Sanny Domingo Afable
3 min readJul 11, 2020

Today was my first time to commute to work since this lockdown started. I was nervous, of course, but I was amazed at the level of discipline demonstrated by everyone I met from home to office. Buses, jeepneys, and tricycles, strictly operating at limited capacity, put up plastic dividers to ensure commuters’ physical distancing. Businesses, big or small, provided temperature checks and sanitizer sprays. My office required workers to bring and wear slippers before coming inside the building. Everyone I met, wearing face masks of any kind, complied. In many respects, I can compare this level of discipline to that shown by the people of Taiwan in the short time I was there in February. (Taiwan has been COVID-free for over two months now!)

And this is not just an anecdotal claim. Google mobility data showed that Filipinos are among the most “immobile” populations in Southeast Asia, with activities related to recreation and services declining by 50% from early this year [1]. The most obvious factor for this is the community quarantine, the implementation of which has been punitive and at times unfair. But that means many of us followed the rules, with the exception of the country’s top officials and authorities who partied or malled but never once suffered a day in jail. That means we are taking this virus very seriously, but God knows whether Harry Roque, our chief economists, or the Congress do. That means we relatively do not lack self-discipline as a people, contrary to the popular position made official in presidential briefings and media reports.

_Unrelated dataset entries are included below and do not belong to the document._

-- ==== Sys2Proof/Machine/Collectives.lean ====
section
/-! DEFINITION. Collectives on a member (R240 to R280): what each kind stores, adds, writes and sends, output transfers by ring
block, agreements, acceptance of chunks, control messages, completion and the meanings of the ring's rows. -/

namespace Sys2Proof.Machine

/-! ## Collective streams (R249, R152) -/

/-- The transfer counted since step start that the running slot begins with. -/
def Stream.first (t : Stream) : Nat := t.completed - (t.running.map (·.done)).getD 0

/-- Transfer `i` from the running slot's first on: its slot, its transfers, its number within the slot. -/
def findXfer (e : Rec) : List (Nat × Rec) → Nat → Option (Nat × Xfer × Nat)
  | [], _ => none
  | (sl, d) :: r, i => if i < (xferOf e d).count then some (sl, xferOf e d, i) else findXfer e r (i - (xferOf e d).count)

/-- Start the next transfer of a collective stream, waiting for none before it (R249): its gate token is taken. (log 96: DEDUCED) -/
def startRing (id : Nat) (e : Rec) (s : State) : State :=
  if !s.moves id e then s
  else
    let s := (s.stir (ownerDie id)).modStream id Stream.prime
    let t := s.stream id
    match t.running with
    | none => s
    | some r =>
      match findXfer e t.slots r.started with
      | none => s
      | some (sl, x, _) =>
        if r.stale then s
        else if t.rearm ∧ r.started ≥ (xferOf e r.desc).count then s
        else match s.checkDesc id sl with
        | none => s.streamFault id 0x02
        | some s => match (if x.gate then s.waitTokens x.gateQ.1 x.gateQ.2 1 else some s) with
          | none => s.moveStop id .wait
          | some s => s.modStream id fun t => { t with state := 1, running := some { r with started := r.started + 1 } }

/-- Signal, in transfer order, the transfers of a collective stream that are in place (R249); a full queue holds the stream. -/
def State.settleSignals (id : Nat) (e : Rec) : Nat → State → State
  | 0, s => s
  | n + 1, s =>
    let t := s.stream id
    match t.running with
    | none => s
    | some r =>
      if !t.inPlace.contains t.completed then s
      else match s.checkDesc id r.slot with
      | none => s.streamFault id 0x02
      | some s =>
        let x := xferOf e r.desc
        match (if x.signal then s.signalTokens x.sigQ.1 x.sigQ.2 1 else some s) with
        | none => s.modStream id fun t => { t with signalled := 1, state := 2 }
        | some s =>
          let s := s.modStream id fun t =>
            { t with signalled := 0, completed := t.completed + 1, inPlace := t.inPlace.filter (· ≠ t.completed), state := 1,
                     running := some { r with done := r.done + 1 } }
          let s := if r.done + 1 = x.count then
              (s.slotDone id e x { r with done := r.done + 1 }).modStream id fun t =>
                let t := t.prime
                { t with running := t.running.map fun k => { k with started := r.started - x.count } }
            else s
          State.settleSignals id e n s

/-- A transfer of a collective stream, counted since step start, is in place. -/
def State.placed (s : State) (id : Nat) (e : Rec) (T : Nat) : State :=
  let s := s.modStream id fun t => { t with inPlace := t.inPlace ++ [T] }
  State.settleSignals id e ((s.stream id).inPlace.length + 1) s

/-- The stream of a collective faults: the collective stops with 0x37 on the plane of its ring block, and with it what else takes the
stream. -/
def State.collStream (s : State) (q x id : Nat) (m : MoveStop) : State := s.moveStop id (m.onState fun s => s.ringFault q 0x37 [x])

/-- Whether a transfer's rows fit a collective's ring block in a format (R247, R155). -/
def fitsBlock (x : Xfer) (f : Nat) : Bool := x.rows == 64 && x.rowBytes == valueBytes f 64 && x.sfx == (if f = 3 then 9 else 1)

/-! ## Records a collective writes (R272) -/

/-- Write a tile status entry or status record: 0x38 outside the writable regions or on a failed device. (log 97: DEDUCED) -/
def State.ringWrite (s : State) (q x a : Nat) (r : Rec) : State :=
  match s.rangesOk true [(a, r.length)] with
  | .ok () => match s.devWrite a r with
    | .ok s => s
    | .error (.dead d t) => t.memFaultAs d 0x20 1
    | .error .unmapped => s.ringFault q 0x38 [x]
  | .error _ => s.ringFault q 0x38 [x]

/-- The tile status bits of a store by a unit that is not a drain: bits [62:35] only (Table 7.13). -/
def storeStatus (sats vugs : Nat) : Word64 := tileEntry false 0 0 sats vugs

/-- A ring block's digest record (R272). -/
def State.ringDigest (s : State) (q x store b : Nat) (stored : Rec) (sats vugs : Nat) : State :=
  s.digest (100 + q) (x % 32768) (x / 32768 * 128 + store) 0 b 0 stored (storeStatus sats vugs)

/-- The digest record of a ring block written to output transfer b; one that no output stream took has none (R232, R272). -/
def State.writtenDigest (s : State) (q x b : Nat) (stored : Rec) : State :=
  if (s.coll x).outputs.contains b then s.ringDigest q x 2 b stored 0 0 else s

/-- The bytes of transfer T of a collective stream, counted since step start, at its destination. -/
def Stream.bytesOf (t : Stream) (e : Rec) (T : Nat) : List (Nat × Nat) :=
  match findXfer e t.slots (T - t.first) with
  | some (_, x, i) => x.to.ranges x x.rowBytes i
  | none => []

/-- Whether transfer T of a collective stream has bytes in common with an earlier one that has started and is not in place (R152). -/
def Stream.overlapsEarlier (t : Stream) (e : Rec) (T : Nat) : Bool :=
  let mine := t.bytesOf e T
  (List.range T).any fun u => decide (t.completed ≤ u) && !t.inPlace.contains u &&
    (t.bytesOf e u).any fun a => mine.any fun b => decide (a.1 < b.1 + b.2) && decide (b.1 < a.1 + a.2)

/-- Write a ring block to output transfer k of a collective: none while the transfer is not started; else the state with the
rows in place and the tile status entry written, or with the collective stopped. A collective without an output stream writes nothing
(Table 8.3). The transfer waits while bytes of it stand in an earlier transfer that has started and is not in place (R152). -/
def State.putOut (s : State) (x : Nat) (e : Rec) (f k b : Nat) (rows : List (Rec × Rec)) (counts : Nat × Nat) : Option State :=
  let id := collOut e
  let q := s.blockPlane e b
  match (if id = 0 then none else s.streamEntry id) with
  | none => some s
  | some se =>
    let T := s.streamBase x id true + k
    let t := s.stream id
    if t.faulted then some (s.ringFault q 0x37 [x])
    else if T < t.first ∨ T - t.first ≥ (t.running.map (·.started)).getD 0 then none
    else match findXfer se t.slots (T - t.first) with
      | none => none
      | some (sl, xf, i) => match s.checkDesc id sl with
      | none => some (s.collStream q x id (.fault 0x02 s))
      | some s =>
        if !fitsBlock xf f then some (s.collStream q x id (.fault 0x05 s))
        else if t.overlapsEarlier se T then none
        else
          let tile := collTiles e
          let ranges := if xf.dst = 0 then xf.to.ranges xf xf.rowBytes i else []
          match s.rangesOk true ranges with
          | .error .wait => none
          | .error m => some (s.collStream q x id m)
          | .ok () => match s.writeRows xf.to xf i rows with
            | .error m => some (s.collStream q x id m)
            | .ok s =>
              let s := (s.placed id se T).modColl x fun c => { c with outputs := c.outputs ++ [k] }
              some (if tile = 0 then s else s.ringWrite q x (tile + 8 * k) (toLe 8 (tileEntry false b 0 counts.1 counts.2).toNat))

/-! ## Stored ring blocks -/

/-- A reduce-scatter payload (Table 8.6): scale bytes, then mantissas. -/
def reducePayload (sts : List Stored) : Rec := sts.map (·.scale) ++ sts.flatMap fun st => packCodes 2 [] (st.elems.map (elemCode 2))

/-- Element block i of a reduce-scatter payload as operands. -/
def reduceOpds (p : Rec) (i : Nat) : List Opd := opdsOf 2 (some (p.getD i 0)) 0 ((List.range 64).map (codeAt 2 (slice p (64 + 128 * i) 128)))

/-- A stored block back from operands of its own, counts left out. -/
def storedOf (os : List Opd) : Stored := { elems := os.map (·.man), scale := 0, exp := (os.head?.map (·.exp)).getD 0, sats := 0, vugs := 0 }

/-- Rows of a reduce-scatter payload as an output stream takes them. -/
def reduceRows (p : Rec) : List (Rec × Rec) := (List.range 64).map fun i => (slice p (64 + 128 * i) 128, [p.getD i 0])

/-- Rows of an all-gather block: codes, and each block's scale byte (R253). -/
def gatherRows (p : Rec) (code mask : Nat) : List (Rec × Rec) :=
  (List.range 64).map fun i => (slice p (64 * i) 64, [if bit mask i then 0x80 else BitVec.ofNat 8 code])

/-- Bytes of rows in digest order. -/
def rowBytes (rows : List (Rec × Rec)) : Rec := rows.flatMap fun r => r.1 ++ r.2

/-- Saturations and vugs of stores, with the substitutions made. -/
def countsOf (sts : List (Stored × Nat)) : Nat × Nat := ((sts.map (·.1.sats)).sum, (sts.map fun x => x.1.vugs + x.2).sum)

/-- Count stores in a collective. -/
def State.collCounts (s : State) (x : Nat) (n : Nat × Nat) : State :=
  s.modColl x fun c => { c with sats := c.sats + n.1, vugs := c.vugs + n.2 }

That also means we have done and are still doing our part to the extent that we can, no matter how gravely this has affected our businesses, our employment, our families, our mental health, and almost every aspect of our quarantined lives.

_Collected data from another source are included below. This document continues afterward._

/-- RECEIVE_OVERLOAD (R323): fault 0x45, held down. -/
def execReceiveOverload (port : Nat) (s : State) : Host.Outcome State Fault Refusal :=
  .next (
    let o := s.oport port
    if o.state = 6 ∨ o.state = 0 ∨ o.overload then s
    else ((s.portOff port 5 4).modOport port fun o => { o with overload := true }).portFault port 0x45)

/-- OVERLOAD_HOLD_EXPIRY (R323): released, the port relinks. -/
def execOverloadHoldExpiry (port : Nat) (s : State) : Host.Outcome State Fault Refusal :=
  .next (if (s.oport port).overload then
      let s := s.modOport port fun o => { o with overload := false }
      if (s.oport port).state = 5 then (s.modOport port fun o => { o with state := 1, stepNo := if o.light then 5 else 4 }).sendTraining port 0 else s
    else s)

/-- MONITOR_SAMPLE (R300). -/
def execMonitorSample (opal channel : Nat) (r : MonitorReadings) (s : State) : Host.Outcome State Fault Refusal :=
  .next (monitorIn opal channel r s)

/-- SUCCESSOR_STANDBY (R296): the warming successor locks; a hand-over already reached begins its cross-fade at once. -/
def execSuccessorStandby (opal channel : Nat) (s : State) : Host.Outcome State Fault Refusal :=
  .next (if s.successorState opal channel = some 1 then
      let s := s.setSuccessor opal channel 2
      if (s.laser opal channel).atHandover then s.modLaser opal channel fun l => { l with fading := true } else s
    else s)

/-- CROSS_FADE_COMPLETE (R296). -/
def execCrossFadeComplete (opal channel : Nat) (s : State) : Host.Outcome State Fault Refusal :=
  .next (if (s.laser opal channel).fading then s.handOver opal channel else s)

/-- SUCCESSOR_RELEASE (R296): a decline back at or below warning less 0.5 dB returns a standby successor to cold. -/
def execSuccessorRelease (opal channel : Nat) (s : State) : Host.Outcome State Fault Refusal :=
  .next (
    let l := s.laser opal channel
    if s.successorState opal channel = some 2 ∧ !l.fading ∧ l.decline + 5 ≤ s.cfg.laserWarn then
      let s := s.setSuccessor opal channel 0
      let s := if l.successor = some 2 then s.modLaser (neighbour opal) channel fun k => { k with claimed := false } else s
      (s.modLaser opal channel fun l => { l with successor := none, atHandover := false, succDecline := 0 }).spareBack opal channel
    else s)

/-- RING_LOCK_LOST (R306): the flag is set and a local search begins; in training alignment begins anew (Table 9.10). -/
def execRingLockLost (port channel : Nat) (rx : Bool) (s : State) : Host.Outcome State Fault Refusal :=
  .next (
    let o := s.oport port
    if !(if rx then o.rxLocked else o.txLocked).getLsbD channel then s
    else
      let s := (s.setBit (.channel port channel) (if rx then 60 else 61)).modOchan port channel fun c =>
        if rx then { c with rxTries := 0 } else { c with txTries := 0 }
      let s := s.modOport port fun o => o.lock channel rx false
      if o.state = 2 then (s.modOport port fun o => o.train 6).sendTraining port 0 else s)

/-- RING_SEARCH_COMPLETE (R306). -/
def execRingSearchComplete (port channel : Nat) (rx : Bool) (found : Option Nat) (s : State) : Host.Outcome State Fault Refusal :=
  .next (ringFound port channel rx found s)

/-- RING_HOP (R307): tracking has driven the code of a locked ring below 500 or above 64,500, where is free, and it moves by one free
spectral range. (log 167: DESIGN CHOICE) -/
def execRingHop (port channel : Nat) (rx : Bool) (s : State) : Host.Outcome State Fault Refusal :=
  .next (
    let c := s.ochan port channel
    let range := if rx then c.rxRange else c.txRange
    if !(if rx then (s.oport port).rxLocked else (s.oport port).txLocked).getLsbD channel then s
    else
      let (v, s) := s.take
      let new := if v.getLsbD 0 then v.toNat / 2 % 500 + range else 64501 + v.toNat / 2 % 1035 - range
      let s := s.modOchan port channel fun c => if rx then { c with rxCode := new } else { c with txCode := new }
      (s.setBit (.channel port channel) 59).logEvent 3 0x78 0 0 port [BitVec.ofNat 8 channel, if rx then 1 else 0])

end Sys2Proof.Machine
end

But not being “pasaway” can only do so much in the face of issues that have long plagued the nation and are now magnified by the pandemic.

No law so harsh can stop the spread of the virus in crowded barangays that face recurrent water shortage and a crisis in sanitation infrastructure. No community quarantine can force unemployed and hungry people to stay at home when social amelioration measures fail to reach them in a regular and timely manner. No current PUV modernization plan can meet the needs of the riding public if that would entail phasing out jeepneys. No border security was able to prevent the spread of the virus in poor provinces with inadequate healthcare systems, thanks to the brilliant Balik-Probinsya Program. No lockdown so long can contain the virus without mass testing and rigorous contact-tracing and isolation strategies.

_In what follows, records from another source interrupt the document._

-- ==== Sys2Proof/Machine/Handler.lean ====
section
/-! DEFINITION. Flint's fault handler (R425 to R437): reports, their answers, recovery windows and their order, retirement,
the watchdog; the writes of the repair map and of cuts. -/

namespace Sys2Proof.Machine

/-! ## What a report names -/

/-- The instruction in flight that a report of a core or an engine names. -/
def State.reportFlight (s : State) (r : Report) : Option Flight :=
  if r.kind = 8 ∨ (r.kind = 7 ∧ (r.code = 0x11 ∨ r.code = 0x14 ∨ r.code = 0x15)) then (s.core r.unit).flight? r.sub else none

/-- The die whose summary register shows a report (R445): Flint's and the management port's are die 0's. -/
def State.reportDie (s : State) (r : Report) : Nat :=
  match r.kind with
  | 1 => r.sub / 2 % 4
  | 2 => devDie r.unit
  | 3 => portDie r.unit
  | 4 => r.unit / 32
  | 5 => (s.planeDie r.unit).getD 0
  | 6 => ownerDie r.unit
  | 7 => if r.code < 0x10 then r.unit else coreDie r.unit
  | 8 => coreDie r.unit
  | 11 => r.unit
  | _ => 0

/-- The core unit of an opcode (Table 4.14): 1 vector, 2 function, 3 row reduction. -/
def unitOfOp (op : Nat) : Nat := if op = 0x08 then 1 else if op = 0x09 then 2 else 3

/-- The instructions in flight whose units a report names: for a bank every pass it stopped (R93), else the one it names. -/
def State.reportFlights (s : State) (r : Report) : List Flight :=
  let named := (s.reportFlight r).toList
  match r.bank with
  | some _ =>
    if named.isEmpty then []
    else (s.core r.unit).inflight.filter fun f => f.stopped == some 0x03 && (r.units.contains (wSeam f.word) || f.id == r.sub)
  | none => named

/-- The units a report names, as domain members: the engines of its passes and of the unit descriptors it lists, the unit of an
instruction, the unit itself. -/
def State.reportUnits (s : State) (r : Report) : List (Nat × Nat) :=
  let listed := r.units.flatMap fun v => (seamOf v).engines.map fun e => (8, 16 * r.unit + e)
  match s.reportFlight r with
  | some f => match f.work with
    | .unit op => [(7, 8 * r.unit + unitOfOp op)]
    | _ => if listed.isEmpty then f.engines.map fun e => (8, 16 * r.unit + e) else listed
  | none => if r.kind = 7 then [(7, 8 * r.unit)] else if listed.isEmpty then [(r.kind, r.unit)] else listed

/-- The recovery path of a re-run (Table 13.6): engines or unit, the banks used, the banks of the weight-load source. -/
def State.reportPath (s : State) (r : Report) : List (Nat × Nat) :=
  match s.reportFlights r with
  | [] => s.reportUnits r
  | fs =>
    let ivs := fs.flatMap (s.flightBytes r.unit)
    s.reportUnits r ++ ((List.range 128).filter fun b => ivs.any (·.usesBank b)).map fun b => (20, 128 * r.unit + b)

/-- Whether a report's fault and an open window share a domain (R430). The window's mark of its die is no member. (log 110: DEDUCED) -/
def Window.shares (w : Window) (units path : List (Nat × Nat)) : Bool :=
  units.any (w.path.contains ·) || w.units.any (path.contains ·)

/-! ## The answer (Table 13.5, R428) -/

/-- How a fault is answered. -/
inductive Answer where
  | logged | recovered | contained | retired | rerun | escalate
  deriving DecidableEq, Repr

/-- Whether a stopped pass can be re-run: the validator's mark, no engine of it retired, and every invalid plane of it loaded
by this step from the scratchpad (R94). -/
def State.canRerun (s : State) (c : Nat) (f : Flight) : Bool :=
  f.stopped.isSome && f.rerunnable && !s.repair.retiredCores.contains c && match f.work with
    | .pass p => p.unit.engines.all fun e =>
        let pl := (s.core c).plane e p.plane
        !s.repair.retiredEngines.contains (c, e) &&
        (pl.state != 3 || (match pl.source with | some (_, _, rec) => (refAt rec 0).stream.isNone | none => false))
    | .unit _ => true
    | .load _ => false

/-- The answer to a report, shared domains apart. (log 113: DEDUCED) -/
def State.answer (s : State) (r : Report) : Answer :=
  match r.kind with
  | 0 => if r.code = 0x60 ∨ r.code = 0x61 ∨ r.code = 0x64 ∨ r.code = 0x66 then .escalate
         else if r.code = 0x62 ∨ r.code = 0x63 then .recovered else .logged
  | 1 => if r.sub % 2 = 1 ∨ r.code = 0x52 then .escalate
         else if r.code = 0x51 ∨ r.code = 0x54 then .retired else if r.code = 0x53 then .recovered else .contained
  | 2 => if r.sub = 1 then .escalate else if r.code = 0x20 then .contained else .retired
  | 3 => if r.code = 0x43 then .retired else .contained
  | 4 => .contained
  | 5 => .escalate
  | 6 => if (s.streamEntry r.unit).any fun e => streamClass e == 4 then .contained else .escalate
  | 7 | 8 =>
    if r.kind = 8 ∧ (r.code = 0x04 ∨ r.code = 0x06) then .escalate
    else
      let fs := s.reportFlights r
      if !fs.isEmpty && fs.all (s.canRerun r.unit) then .rerun else .escalate
  | 11 => .escalate
  | _ => .logged

/-- The action code of a report's event (Table 13.16); an escalation has an event of its own (Table 13.7). -/
def Answer.action : Answer → Nat
  | .logged | .escalate => 0
  | .recovered | .rerun => 1
  | .contained => 2
  | .retired => 4

/-! ## Noting a report (R427 steps 1 and 2, R445) -/

/-- Write the report's event, raise the fault notice, and show it in the die's summary register. The manual gives the detail of
a fault's event to the source's chapter, which lays none out: it is free, and so is whether it holds physical numbers, flag bit 0 (R4).
(log 109: DEDUCED) -/
def State.note (s : State) (r : Report) (action flags : Nat) : State :=
  let (detail, s) := s.takeBytes 12
  let (v, s) := s.take
  ((s.logEvent r.kind r.code action (flags + (v.getLsbD 0).toNat) r.unit detail).raiseBoth 4).summarise (s.reportDie r) r.kind r.code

⁠Why we are at this point — 47,873 confirmed cases and 1,309 totally preventable deaths,⁠ and counting — is not born out of our lack of self-discipline. As Quintos argues in his policy paper [2], the dismal state of our public health system is “the result of deliberate policy choices, fiscal priorities and institutional design made over many years up to the present.” Emphasizing self-discipline over policy is a ruse, an excuse by the government to not do even the bare minimum, an attempt to pass to us what we entrusted our leaders to do.

As the number of COVID cases accelerate, we must remain careful, germophobic, and updated in the coming weeks. And as we do our part, we also challenge our government to do its own.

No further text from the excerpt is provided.